Prerequisites — cluster and Kiali must be running
Check the issue Environment section first. If Environment: Jenkins nightly or Kubernetes impl: OpenShift, local kind verification is not equivalent — the failure may be OCP-specific (cluster auth, ResizeObserver, ingress). In that case:
- Implement the fix locally.
- State in the summary: "Local kind cluster used for static verification; OCP-specific repro requires VPN +
oc login <cluster-url> + cluster access."
- Do not claim the fix is verified unless run against an equivalent environment.
For kind-based failures, verify the environment is ready:
kind get clusters
curl -s http://localhost:20001/kiali/api | head -c 80
kubectl get ns bookinfo 2>/dev/null && echo "bookinfo ok" || echo "MISSING"
If the cluster does not exist, set it up (takes ~5 min):
make build-ui build
hack/run-integration-tests.sh --test-suite local --setup-only true
If Kiali is not running, start it:
$(go env GOPATH)/bin/kiali \
-c hack/ci-yaml/ci-test-config-no-cache.yaml run \
--cluster-name-overrides kind-ci=cluster-default \
--port-forward-tracing --enable-tracing \
--port-forward-prom --port-forward-grafana --no-browser &
Cypress environment variables (set as needed):
export CYPRESS_BASE_URL=http://localhost:20001
export CYPRESS_USERNAME=jenkins
export CYPRESS_PASSWD=<value>
export CYPRESS_AUTH_PROVIDER=my_htpasswd_provider
export CYPRESS_ALLOW_INSECURE_KIALI_API=true
Step 1 — Fetch issue and parse fields
gh issue view <number-or-url> --repo kiali/kiali
Extract from issue body:
- Scenario from
**Scenario:** \``
- Feature file from
**Feature file:** \``
- Tag(s) from
**Tag(s):** \``
- Classification from
**Classification:** <flake | ui-bug | test-bug>
- Signal from
**Signal:** <value> — optional metadata field. Extract when present, no behavior change based on it
- Failing step from
**Failing step:** \`` — use this to jump directly to the right step definition in Step 2b
- Confidence from
**Confidence:** <high | medium | low> — low confidence = spend more time in Step 3 before implementing
- Error from prose after classification line
- Environment from the Environment section (Kiali version, Istio version, OCP version, build URL)

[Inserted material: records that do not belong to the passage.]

/-! The search for lane damage changes, of the sensing of a unit, only its run of failures and its map (R341). -/

@[simp] theorem laneDamage_srvRef_acquired (a : Act) (set : LaneSet) (x : Bool) (p : Nat) (m : Mach) : ((laneDamage a set x p m).srvRef.get a).acquired = (m.srvRef.get a).acquired := by
  simp only [laneDamage]; (repeat' split) <;> simp [stageOwn]
@[simp] theorem laneDamage_srvRef_indexValid (a : Act) (set : LaneSet) (x : Bool) (p : Nat) (m : Mach) : ((laneDamage a set x p m).srvRef.get a).indexValid = (m.srvRef.get a).indexValid := by
  simp only [laneDamage]; (repeat' split) <;> simp [stageOwn]
@[simp] theorem laneDamage_srvRef_alignTrust (a : Act) (set : LaneSet) (x : Bool) (p : Nat) (m : Mach) : ((laneDamage a set x p m).srvRef.get a).alignTrust = (m.srvRef.get a).alignTrust := by
  simp only [laneDamage]; (repeat' split) <;> simp [stageOwn]
@[simp] theorem laneDamage_srvRef_wusPos (a : Act) (set : LaneSet) (x : Bool) (p : Nat) (m : Mach) : ((laneDamage a set x p m).srvRef.get a).wusPos = (m.srvRef.get a).wusPos := by
  simp only [laneDamage]; (repeat' split) <;> simp [stageOwn]
@[simp] theorem laneDamage_srvRef_wusAlign (a : Act) (set : LaneSet) (x : Bool) (p : Nat) (m : Mach) : ((laneDamage a set x p m).srvRef.get a).wusAlign = (m.srvRef.get a).wusAlign := by
  simp only [laneDamage]; (repeat' split) <;> simp [stageOwn]
@[simp] theorem laneDamage_srvRef_markOk (a : Act) (set : LaneSet) (x : Bool) (p : Nat) (m : Mach) : ((laneDamage a set x p m).srvRef.get a).markOk = (m.srvRef.get a).markOk := by
  simp only [laneDamage]; (repeat' split) <;> simp [stageOwn]
@[simp] theorem laneDamage_srvRef_setInUse (a : Act) (set : LaneSet) (x : Bool) (p : Nat) (m : Mach) : ((laneDamage a set x p m).srvRef.get a).setInUse = (m.srvRef.get a).setInUse := by
  simp only [laneDamage]; (repeat' split) <;> simp [stageOwn]
@[simp] theorem laneDamage_srvRef_aOk (a : Act) (set : LaneSet) (x : Bool) (p : Nat) (m : Mach) : ((laneDamage a set x p m).srvRef.get a).aOk = (m.srvRef.get a).aOk := by
  simp only [laneDamage]; (repeat' split) <;> simp [stageOwn]
@[simp] theorem laneDamage_srvRef_bOk (a : Act) (set : LaneSet) (x : Bool) (p : Nat) (m : Mach) : ((laneDamage a set x p m).srvRef.get a).bOk = (m.srvRef.get a).bOk := by
  simp only [laneDamage]; (repeat' split) <;> simp [stageOwn]
@[simp] theorem laneDamage_srvRef_pos (a : Act) (set : LaneSet) (x : Bool) (p : Nat) (m : Mach) : ((laneDamage a set x p m).srvRef.get a).pos = (m.srvRef.get a).pos := by
  simp only [laneDamage]; (repeat' split) <;> simp [stageOwn]
@[simp] theorem laneDamage_srvRef_dataPos (a : Act) (set : LaneSet) (x : Bool) (p : Nat) (m : Mach) : ((laneDamage a set x p m).srvRef.get a).dataPos = (m.srvRef.get a).dataPos := by
  simp only [laneDamage]; (repeat' split) <;> simp [stageOwn]
@[simp] theorem laneDamage_srvRef_fieldNo (a : Act) (set : LaneSet) (x : Bool) (p : Nat) (m : Mach) : ((laneDamage a set x p m).srvRef.get a).fieldNo = (m.srvRef.get a).fieldNo := by
  simp only [laneDamage]; (repeat' split) <;> simp [stageOwn]
@[simp] theorem laneDamage_srvRef_fieldValid (a : Act) (set : LaneSet) (x : Bool) (p : Nat) (m : Mach) : ((laneDamage a set x p m).srvRef.get a).fieldValid = (m.srvRef.get a).fieldValid := by
  simp only [laneDamage]; (repeat' split) <;> simp [stageOwn]
@[simp] theorem laneDamage_srvRef_fieldErr (a : Act) (set : LaneSet) (x : Bool) (p : Nat) (m : Mach) : ((laneDamage a set x p m).srvRef.get a).fieldErr = (m.srvRef.get a).fieldErr := by
  simp only [laneDamage]; (repeat' split) <;> simp [stageOwn]
@[simp] theorem laneDamage_srvRef_ampA (a : Act) (set : LaneSet) (x : Bool) (p : Nat) (m : Mach) : ((laneDamage a set x p m).srvRef.get a).ampA = (m.srvRef.get a).ampA := by
  simp only [laneDamage]; (repeat' split) <;> simp [stageOwn]
@[simp] theorem laneDamage_srvRef_ampB (a : Act) (set : LaneSet) (x : Bool) (p : Nat) (m : Mach) : ((laneDamage a set x p m).srvRef.get a).ampB = (m.srvRef.get a).ampB := by
  simp only [laneDamage]; (repeat' split) <;> simp [stageOwn]
@[simp] theorem laneDamage_srvRef_alignLimit (a : Act) (set : LaneSet) (x : Bool) (p : Nat) (m : Mach) : ((laneDamage a set x p m).srvRef.get a).alignLimit = (m.srvRef.get a).alignLimit := by
  simp only [laneDamage]; (repeat' split) <;> simp [stageOwn]
@[simp] theorem laneDamage_srvRef_laneAgree (a : Act) (set : LaneSet) (x : Bool) (p : Nat) (m : Mach) : ((laneDamage a set x p m).srvRef.get a).laneAgree = (m.srvRef.get a).laneAgree := by
  simp only [laneDamage]; (repeat' split) <;> simp [stageOwn]
@[simp] theorem laneDamage_srvRef_invLimit (a : Act) (set : LaneSet) (x : Bool) (p : Nat) (m : Mach) : ((laneDamage a set x p m).srvRef.get a).invLimit = (m.srvRef.get a).invLimit := by
  simp only [laneDamage]; (repeat' split) <;> simp [stageOwn]
@[simp] theorem laneDamage_srvRef_missLimit (a : Act) (set : LaneSet) (x : Bool) (p : Nat) (m : Mach) : ((laneDamage a set x p m).srvRef.get a).missLimit = (m.srvRef.get a).missLimit := by
  simp only [laneDamage]; (repeat' split) <;> simp [stageOwn]
@[simp] theorem laneDamage_srvRef_alignReader (a : Act) (set : LaneSet) (x : Bool) (p : Nat) (m : Mach) : ((laneDamage a set x p m).srvRef.get a).alignReader = (m.srvRef.get a).alignReader := by
  simp only [laneDamage]; (repeat' split) <;> simp [stageOwn]
@[simp] theorem laneDamage_srvRef_invRun (a : Act) (set : LaneSet) (x : Bool) (p : Nat) (m : Mach) : ((laneDamage a set x p m).srvRef.get a).invRun = (m.srvRef.get a).invRun := by
  simp only [laneDamage]; (repeat' split) <;> simp [stageOwn]
@[simp] theorem laneDamage_srvRef_validRun (a : Act) (set : LaneSet) (x : Bool) (p : Nat) (m : Mach) : ((laneDamage a set x p m).srvRef.get a).validRun = (m.srvRef.get a).validRun := by
  simp only [laneDamage]; (repeat' split) <;> simp [stageOwn]
@[simp] theorem laneDamage_srvRef_missRun (a : Act) (set : LaneSet) (x : Bool) (p : Nat) (m : Mach) : ((laneDamage a set x p m).srvRef.get a).missRun = (m.srvRef.get a).missRun := by
  simp only [laneDamage]; (repeat' split) <;> simp [stageOwn]
@[simp] theorem laneDamage_srvRef_missFirst (a : Act) (set : LaneSet) (x : Bool) (p : Nat) (m : Mach) : ((laneDamage a set x p m).srvRef.get a).missFirst = (m.srvRef.get a).missFirst := by
  simp only [laneDamage]; (repeat' split) <;> simp [stageOwn]
@[simp] theorem laneDamage_srvRef_goodFields (a : Act) (set : LaneSet) (x : Bool) (p : Nat) (m : Mach) : ((laneDamage a set x p m).srvRef.get a).goodFields = (m.srvRef.get a).goodFields := by
  simp only [laneDamage]; (repeat' split) <;> simp [stageOwn]
@[simp] theorem laneDamage_srvRef_word1 (a : Act) (set : LaneSet) (x : Bool) (p : Nat) (m : Mach) : ((laneDamage a set x p m).srvRef.get a).word1 = (m.srvRef.get a).word1 := by
  simp only [laneDamage]; (repeat' split) <;> simp [stageOwn]
@[simp] theorem laneDamage_srvRef_word2 (a : Act) (set : LaneSet) (x : Bool) (p : Nat) (m : Mach) : ((laneDamage a set x p m).srvRef.get a).word2 = (m.srvRef.get a).word2 := by
  simp only [laneDamage]; (repeat' split) <;> simp [stageOwn]
@[simp] theorem laneDamage_srvRef_agcFrozen (a : Act) (set : LaneSet) (x : Bool) (p : Nat) (m : Mach) : ((laneDamage a set x p m).srvRef.get a).agcFrozen = (m.srvRef.get a).agcFrozen := by
  simp only [laneDamage]; (repeat' split) <;> simp [stageOwn]
@[simp] theorem laneDamage_srvRef_gain (a : Act) (set : LaneSet) (x : Bool) (p : Nat) (m : Mach) : ((laneDamage a set x p m).srvRef.get a).gain = (m.srvRef.get a).gain := by
  simp only [laneDamage]; (repeat' split) <;> simp [stageOwn]
@[simp] theorem laneDamage_srvRef_correcting (a : Act) (set : LaneSet) (x : Bool) (p : Nat) (m : Mach) : ((laneDamage a set x p m).srvRef.get a).correcting = (m.srvRef.get a).correcting := by
  simp only [laneDamage]; (repeat' split) <;> simp [stageOwn]
@[simp] theorem laneDamage_srvRef_markLost (a : Act) (set : LaneSet) (x : Bool) (p : Nat) (m : Mach) : ((laneDamage a set x p m).srvRef.get a).markLost = (m.srvRef.get a).markLost := by
  simp only [laneDamage]; (repeat' split) <;> simp [stageOwn]
@[simp] theorem laneDamage_srvRef_invCnt (a : Act) (set : LaneSet) (x : Bool) (p : Nat) (m : Mach) : ((laneDamage a set x p m).srvRef.get a).invCnt = (m.srvRef.get a).invCnt := by
  simp only [laneDamage]; (repeat' split) <;> simp [stageOwn]
@[simp] theorem laneDamage_srvRef_fbCnt (a : Act) (set : LaneSet) (x : Bool) (p : Nat) (m : Mach) : ((laneDamage a set x p m).srvRef.get a).fbCnt = (m.srvRef.get a).fbCnt := by
  simp only [laneDamage]; (repeat' split) <;> simp [stageOwn]
@[simp] theorem laneDamage_srvRef_amissCnt (a : Act) (set : LaneSet) (x : Bool) (p : Nat) (m : Mach) : ((laneDamage a set x p m).srvRef.get a).amissCnt = (m.srvRef.get a).amissCnt := by
  simp only [laneDamage]; (repeat' split) <;> simp [stageOwn]
@[simp] theorem laneDamage_srvRef_other (a : Act) (set : LaneSet) (x : Bool) (p : Nat) (m : Mach) : (laneDamage a set x p m).srvRef.get a.other = m.srvRef.get a.other := by
  simp only [laneDamage]; (repeat' split) <;> simp [stageOwn]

If any field is missing, ask the user.
Step 2 — Locate scenario and trace steps
2a — Verify and read the scenario
Confirm feature file exists at the stated path. Read the full scenario including its Background section:
grep -n "<scenario name>" frontend/cypress/integration/featureFiles/<file>.feature
Read the feature file. Note all tags on the scenario — they determine which hooks fire via Before({ tags: '@tag' }) in hooks.ts.
2b — Trace each step to its definition
Each Given/When/Then/And line maps to a step definition in frontend/cypress/integration/common/*.ts:
grep -rn "<step text fragment>" frontend/cypress/integration/common/
Read the full step definition function. Follow any helper calls into frontend/cypress/support/commands.ts or frontend/cypress/integration/common/transition.ts.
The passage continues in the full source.